# I know what this is,but I dont know what it is..:-P



## bikesnbuses (Nov 12, 2016)

I posted this bike in the Sunday show and tell thread..
I picked up this odd(as in I cant find any info on it), "Astro" lightweight bicycle..Im assuming that most of the parts were switched out with American parts?;Schwinn grips,prewar stem,ND 2 speed,US Royal Chain tires..etc..? Yes?
The headbadge decal reads; Astro Cycle Company, Smethwick Birmingham '
But I couldnt find any info on it,and I ASSUMING someone bolted on almost everything Amersican/ Schwinn to the frame/fork ? Or maybe for some reason this was something that was sold like this??
Any thoughts?I have the serial # also.. Thank you! Jeff


----------



## bulldog1935 (Nov 12, 2016)

here's another Midlands bike brand, maybe the same?
https://en.wikipedia.org/wiki/Phillips_Cycles

I don't get the Schwinn thing.  Looks like a Brit lightweight to me.

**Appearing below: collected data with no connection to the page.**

-- ==== Sys2Proof/Machine/Core.lean ====
section
/-! DEFINITION. The machine of the host's interface. -/

def Sys2Proof.core : Host.Core := { State := Sys2Proof.Machine.State, Fault := Sys2Proof.Machine.Fault, Refusal := Sys2Proof.Machine.Refusal, step := Sys2Proof.Machine.step, reset := Sys2Proof.Machine.State.reset }
end

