-- ==== Sys2Proof/Certificates/Slice0/Obligations.lean ====
section
/-! DEFINITION. The statements for the provers: what the rules of spec/ say the commands of the OT420 do. Where a
conclusion ends in `updateWaiting`, the waiting set follows from the event in that event (R97), as
Obligations.WaitingSetFollowsEveryEvent states. -/

open Sys2Proof Sys2Proof.Machine

/-! ## The machine -/

/-- The command at the front of the queue is executed on the state with the queue's rest (the model's choice, log entry 1). -/
def Obligations.StepTakesFrontCommand : Prop :=
  ∀ (c : Instr) (rest : List Instr) (s : State), s.pending = c :: rest → step s = exec c { s with pending := rest }

/-- With no command waiting, an event that is due is taken before time goes on; with none due and no command executing, time
goes on by one cycle of REFCLK; with none due and one executing, either, or it completes (R172; the model's choices, log entries
1 and 4).
A cycle at a branch: every N + 1 cycles a sample tick (where it falls is the model's choice, log entry 5), at which the quiet
time counts up to 15 ct, the jam timer to 256 ct and the settling count of a line at mark to 1 ct (it stays 0 while a stopped
character is finished), what is left of an emission, of a reply timer in WAITING and of a running gap timer counts down, the
break measure counts ticks at space to 2 ct, an edge is seen after a tick at mark, and samples 7, 8 and 9 of a bit are kept
(R11, R48, R116, R118, R155, R156, R160 to R162); while the driver is enabled the pin's level alone is kept (R163), and an OFF
line reads nothing (R164).
A cycle at the trunk: the same; the spacing and the executing command's time count down (R138, R172).
What is due, and nothing else is: a character at its end, with its stop bits at mark, or held and the pin at mark (R159); an
edge; the false start at sample 9 (R156); the end of a timer; 2 ct of space, 1 ct of mark, 256 ct in BREAK_IN (R124, R160,
R162); a start after the turnaround gap (R45, R121); the end of what is sent; a possible grant (R98); a command at the end of
its time. -/
def Obligations.IdleTakesDueEventsBeforeTime : Prop :=
  (∀ s : State, s.pending = [] → s.rstLow = false →
    (s.due ≠ [] → ∃ i ∈ s.due ++ s.completion, ∃ k, step s = .next { s with pending := [i], choices := k }) ∧
    (s.due = [] → s.agent.queue = [] → step s = .next s.cycle) ∧
    (s.completion = match s.agent.queue with
      | [] => []
      | n :: _ => [(s.commandIn n).event]) ∧
    (∀ n rest, s.due = [] → s.agent.queue = n :: rest →
      step s = .next { s.cycle with choices := s.choices + 1 } ∨
      step s = .next { s with pending := [(s.commandIn n).event], choices := s.choices + 1 })) ∧
  (∀ (s : State) (b : Branch),
    let p := s.branch b
    let q := s.cycle.branch b
    let ct := 16 * p.settings.format.bits
    let l := p.wave.headD .mark
    let sampled : Option RxCharacter → Option RxCharacter := Option.map fun c =>
      { count := c.count + 1
        samples := if (c.count + 1) % 16 = 7 ∨ (c.count + 1) % 16 = 8 ∨ (c.count + 1) % 16 = 9 then c.samples ++ [l] else c.samples }
    let taking := (∃ t, p.line = .quiet t) ∨ p.line = .hearing
    (p.phase < p.settings.divisor.toNat →
      q = { p with phase := p.phase + 1, sending := p.sending.map Transmission.cycle }) ∧
    (p.settings.divisor.toNat ≤ p.phase →
      q = { p with phase := 0, wave := p.wave.tail, sending := p.sending.map Transmission.cycle
                   line := q.line, receiver := q.receiver, slot := q.slot, assembler := q.assembler } ∧
      (∀ t, p.line = .quiet t → q.line = .quiet (min (t + 1) (15 * ct))) ∧
      (∀ j, p.line = .breakIn j → q.line = .breakIn (min (j + 1) (256 * ct))) ∧
      (∀ k, p.line = .breakOut k → q.line = .breakOut (k - 1)) ∧
      (∀ c, p.line = .settling c → p.sending = none → q.line = .settling (if l = .mark then min (c + 1) ct else 0)) ∧
      (∀ c, p.line = .settling c → p.sending ≠ none → q.line = .settling 0) ∧
      (p.line = .off ∨ p.line = .hearing ∨ (∃ a, p.line = .driving a) → q.line = p.line) ∧
      (∀ x left, p.slot = some x → x.phase = .waiting left → q.slot = some { x with phase := .waiting (left - 1) }) ∧
      (p.slot = none ∨ (∃ x, p.slot = some x ∧ ∀ left, x.phase ≠ .waiting left) → q.slot = p.slot) ∧
      (∀ a g, p.assembler = some a → a.gap = some g → q.assembler = some { a with gap := some (g - 1) }) ∧
      (p.assembler = none ∨ (∃ a, p.assembler = some a ∧ a.gap = none) → q.assembler = p.assembler) ∧
      (p.sending ≠ none ∨ (∃ k, p.line = .breakOut k) →
        q.receiver = { level := l, space := 0, edge := false, char := none }) ∧
      (p.sending = none → p.line ≠ .off → (∀ k, p.line ≠ .breakOut k) →
        q.receiver.level = l ∧ (q.receiver.space = if l = .space then min (p.receiver.space + 1) (2 * ct) else 0) ∧
        (q.receiver.edge = true ↔ taking ∧ p.receiver.char = none ∧ l = .space ∧ p.receiver.level = .mark) ∧
        (taking → q.receiver.char = sampled p.receiver.char) ∧ (¬ taking → q.receiver.char = none)) ∧
      (p.sending = none → p.line = .off → q.receiver = { level := .mark, space := 0, edge := false, char := none }))) ∧
  (∀ s : State,
    let p := s.trunk
    let q := s.cycle.trunk
    let ct := 16 * p.rxSettings.format.bits
    let l := p.wave.headD .mark
    let sampled : Option RxCharacter → Option RxCharacter := Option.map fun c =>
      { count := c.count + 1
        samples := if (c.count + 1) % 16 = 7 ∨ (c.count + 1) % 16 = 8 ∨ (c.count + 1) % 16 = 9 then c.samples ++ [l] else c.samples }
    let taking := p.line = .idle ∨ p.line = .hearing
    s.cycle = { s with branches := s.cycle.branches, trunk := q, agent := { s.agent with left := s.agent.left - 1 } } ∧
    (∀ left, p.transmitter = .spacing left → q.transmitter = .spacing (left - 1)) ∧
    (p.transmitter = .idle → q.transmitter = .idle) ∧
    (∀ item tx, p.transmitter = .sending item tx → q.transmitter = .sending item tx.cycle) ∧
    (∀ tx, p.transmitter = .stopping tx → q.transmitter = .stopping tx.cycle) ∧
    (p.phase < p.rxSettings.divisor.toNat → q = { p with phase := p.phase + 1, transmitter := q.transmitter }) ∧
    (p.rxSettings.divisor.toNat ≤ p.phase →
      q = { p with phase := 0, wave := p.wave.tail, transmitter := q.transmitter, line := q.line, receiver := q.receiver
                   assembler := q.assembler } ∧
      (∀ c, p.line = .settling c → q.line = .settling (if l = .mark then min (c + 1) ct else 0)) ∧
      ((∀ c, p.line ≠ .settling c) → q.line = p.line) ∧
      (∀ a g, p.assembler = some a → a.gap = some g → q.assembler = some { a with gap := some (g - 1) }) ∧
      (p.assembler = none ∨ (∃ a, p.assembler = some a ∧ a.gap = none) → q.assembler = p.assembler) ∧
      q.receiver.level = l ∧ (q.receiver.space = if l = .space then min (p.receiver.space + 1) (2 * ct) else 0) ∧
      (q.receiver.edge = true ↔ taking ∧ p.receiver.char = none ∧ l = .space ∧ p.receiver.level = .mark) ∧
      (taking → q.receiver.char = sampled p.receiver.char) ∧ (¬ taking → q.receiver.char = none))) ∧
  (∀ (s : State) (b : Branch),
    let p := s.branch b
    let r := p.receiver
    let f := p.settings.format
    let ct := 16 * f.bits
    let due := fun (i : Instr) => i ∈ s.due
    let hears := (∃ t, p.line = .quiet t) ∨ p.line = .hearing
    let gap := ∃ t, p.line = .quiet t ∧ p.turnaround * ct ≤ t
    let sent := ∃ tx, p.sending = some tx ∧ tx.chars.length ≤ tx.sent
    let ended := fun (markBit : Bool) (v : Byte) (noisy damaged : Bool) => p.line = .hearing ∧ ∃ c, r.char = some c ∧
      ct ≤ c.count ∧ (c.stopsAtMark f = true ∨ (ct < c.count ∧ r.level = .mark)) ∧
      c.markBit = markBit ∧ c.byte = v ∧ c.isNoisy f = noisy ∧ c.isDamaged f = damaged
    (∀ v noisy damaged, due (.addressCharacter (.branch b) v noisy damaged) ↔ ended true v noisy damaged) ∧
    (∀ v noisy damaged, due (.dataCharacter (.branch b) v noisy damaged) ↔ ended false v noisy damaged) ∧
    (due (.startBitLeadingEdge (.branch b)) ↔ hears ∧ r.char = none ∧ r.edge = true) ∧
    (due (.falseStart (.branch b)) ↔ p.line = .hearing ∧ ∃ c, r.char = some c ∧ c.count = 9 ∧ c.value 0 = true) ∧
    (due (.gapTimerExpiry (.branch b)) ↔ ∃ a, p.assembler = some a ∧ a.gap = some 0) ∧
    (due (.breakHeard b) ↔ (hears ∨ ∃ c, p.line = .settling c) ∧ p.sending = none ∧ 2 * ct ≤ r.space) ∧
    (due (.breakEnd (.branch b)) ↔ (∃ j, p.line = .breakIn j) ∧ r.level = .mark) ∧
    (due (.settlingEnd (.branch b)) ↔ (∃ c, p.line = .settling c ∧ ct ≤ c) ∧ p.sending = none) ∧
    (due (.jam b) ↔ ∃ j, p.line = .breakIn j ∧ 256 * ct ≤ j) ∧
    (due (.breakEmissionEnd b) ↔ p.line = .breakOut 0) ∧
    (due (.sendStart b) ↔ (∃ x, p.slot = some x ∧ x.phase = .ready) ∧ gap) ∧
    (due (.endOfTransmission b) ↔ (∃ x, p.slot = some x ∧ x.phase = .sending) ∧ p.line = .driving .frame ∧ sent) ∧
    (due (.replyTimerExpiry b) ↔ ∃ x, p.slot = some x ∧ x.phase = .waiting 0) ∧
    (due (.datagramStart b) ↔ (∃ n rest, p.queue = n :: rest ∧ (s.desc n).kind = .datagram) ∧ p.slot = none ∧ gap) ∧
    (due (.datagramEnd b) ↔ p.datagram ≠ none ∧ p.line = .driving .frame ∧ sent) ∧
    (due (.stoppedCharacterEnd (.branch b)) ↔
      (p.line = .off ∨ (∃ c, p.line = .settling c) ∨ p.line = .driving .emission ∨ p.line = .driving .settle) ∧ sent)) ∧
  (∀ s : State,
    let p := s.trunk
    let r := p.receiver
    let f := p.rxSettings.format
    let ct := 16 * f.bits
    let due := fun (i : Instr) => i ∈ s.due
    let hears := p.line = .idle ∨ p.line = .hearing
    let ended := fun (markBit : Bool) (v : Byte) (noisy damaged : Bool) => p.line = .hearing ∧ ∃ c, r.char = some c ∧
      ct ≤ c.count ∧ (c.stopsAtMark f = true ∨ (ct < c.count ∧ r.level = .mark)) ∧
      c.markBit = markBit ∧ c.byte = v ∧ c.isNoisy f = noisy ∧ c.isDamaged f = damaged
    (∀ v noisy damaged, due (.addressCharacter .trunk v noisy damaged) ↔ ended true v noisy damaged) ∧
    (∀ v noisy damaged, due (.dataCharacter .trunk v noisy damaged) ↔ ended false v noisy damaged) ∧
    (due (.startBitLeadingEdge .trunk) ↔ hears ∧ r.char = none ∧ r.edge = true) ∧
    (due (.falseStart .trunk) ↔ p.line = .hearing ∧ ∃ c, r.char = some c ∧ c.count = 9 ∧ c.value 0 = true) ∧
    (due (.gapTimerExpiry .trunk) ↔ ∃ a, p.assembler = some a ∧ a.gap = some 0) ∧
    (due .trunkLineReset ↔ (hears ∨ ∃ c, p.line = .settling c) ∧ 2 * ct ≤ r.space) ∧
    (due (.breakEnd .trunk) ↔ p.line = .breakIn ∧ r.level = .mark) ∧
    (due (.settlingEnd .trunk) ↔ ∃ c, p.line = .settling c ∧ ct ≤ c) ∧
    (due .spacingEnd ↔ p.transmitter = .spacing 0) ∧
    (due .transmissionEnd ↔ ∃ item tx, p.transmitter = .sending item tx ∧ tx.chars.length ≤ tx.sent) ∧
    (due (.stoppedCharacterEnd .trunk) ↔ ∃ tx, p.transmitter = .stopping tx ∧ tx.chars.length ≤ tx.sent) ∧
    (due .grant ↔ s.pool.reserved < s.pool.free.length ∧ ∃ b ∈ s.pool.waiting, s.eligible b = true) ∧
    (∀ c : Command, due c.event ↔ s.agent.left = 0 ∧ ∃ n rest, s.agent.queue = n :: rest ∧ s.commandIn n = c) ∧
    ¬ due .rstLow ∧ ∀ sa tr, ¬ due (.powerOnReset sa tr))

ps - looks like it probably has a bend in the steerer tube


----------



## catfish (Nov 12, 2016)

Never seen one before.


----------



## bikesnbuses (Nov 12, 2016)

bulldog1935 said:


> here's another Midlands bike brand, maybe the same?
> https://en.wikipedia.org/wiki/Phillips_Cycles
> 
> I don't get the Schwinn thing.  Looks like a Brit lightweight to me.
> ...



I also noticed the Phillips relation,same place in England,and ..I noticed the tweak in the fork too..Thanks!Jeff


----------



## SirMike1983 (Nov 13, 2016)

Many different brands, large and small, were made in Birmingham. The city was a large center of manufacturing. Your assessment is right: it's an English bike that was stocked with American parts because they were what was available here. You might be able to straighten the steerer tube with a press rig or a Little Brute tool. Interesting bike.


----------



## bikesnbuses (Nov 15, 2016)

Thanks for the help guys..This bike is really cool!I love the patina!  But..not what I collect..Trying to figure if I should part it out  or sell it as a whole..


----------



## PatrickZ (Nov 20, 2016)

Great bike! I think the combination of the English frame (like mentioned above, I also suspect Astro may be a Phillips sub brand) with American lightweight parts is really interesting - an original "Frankenbike".  I vote for keeping the bike whole.


----------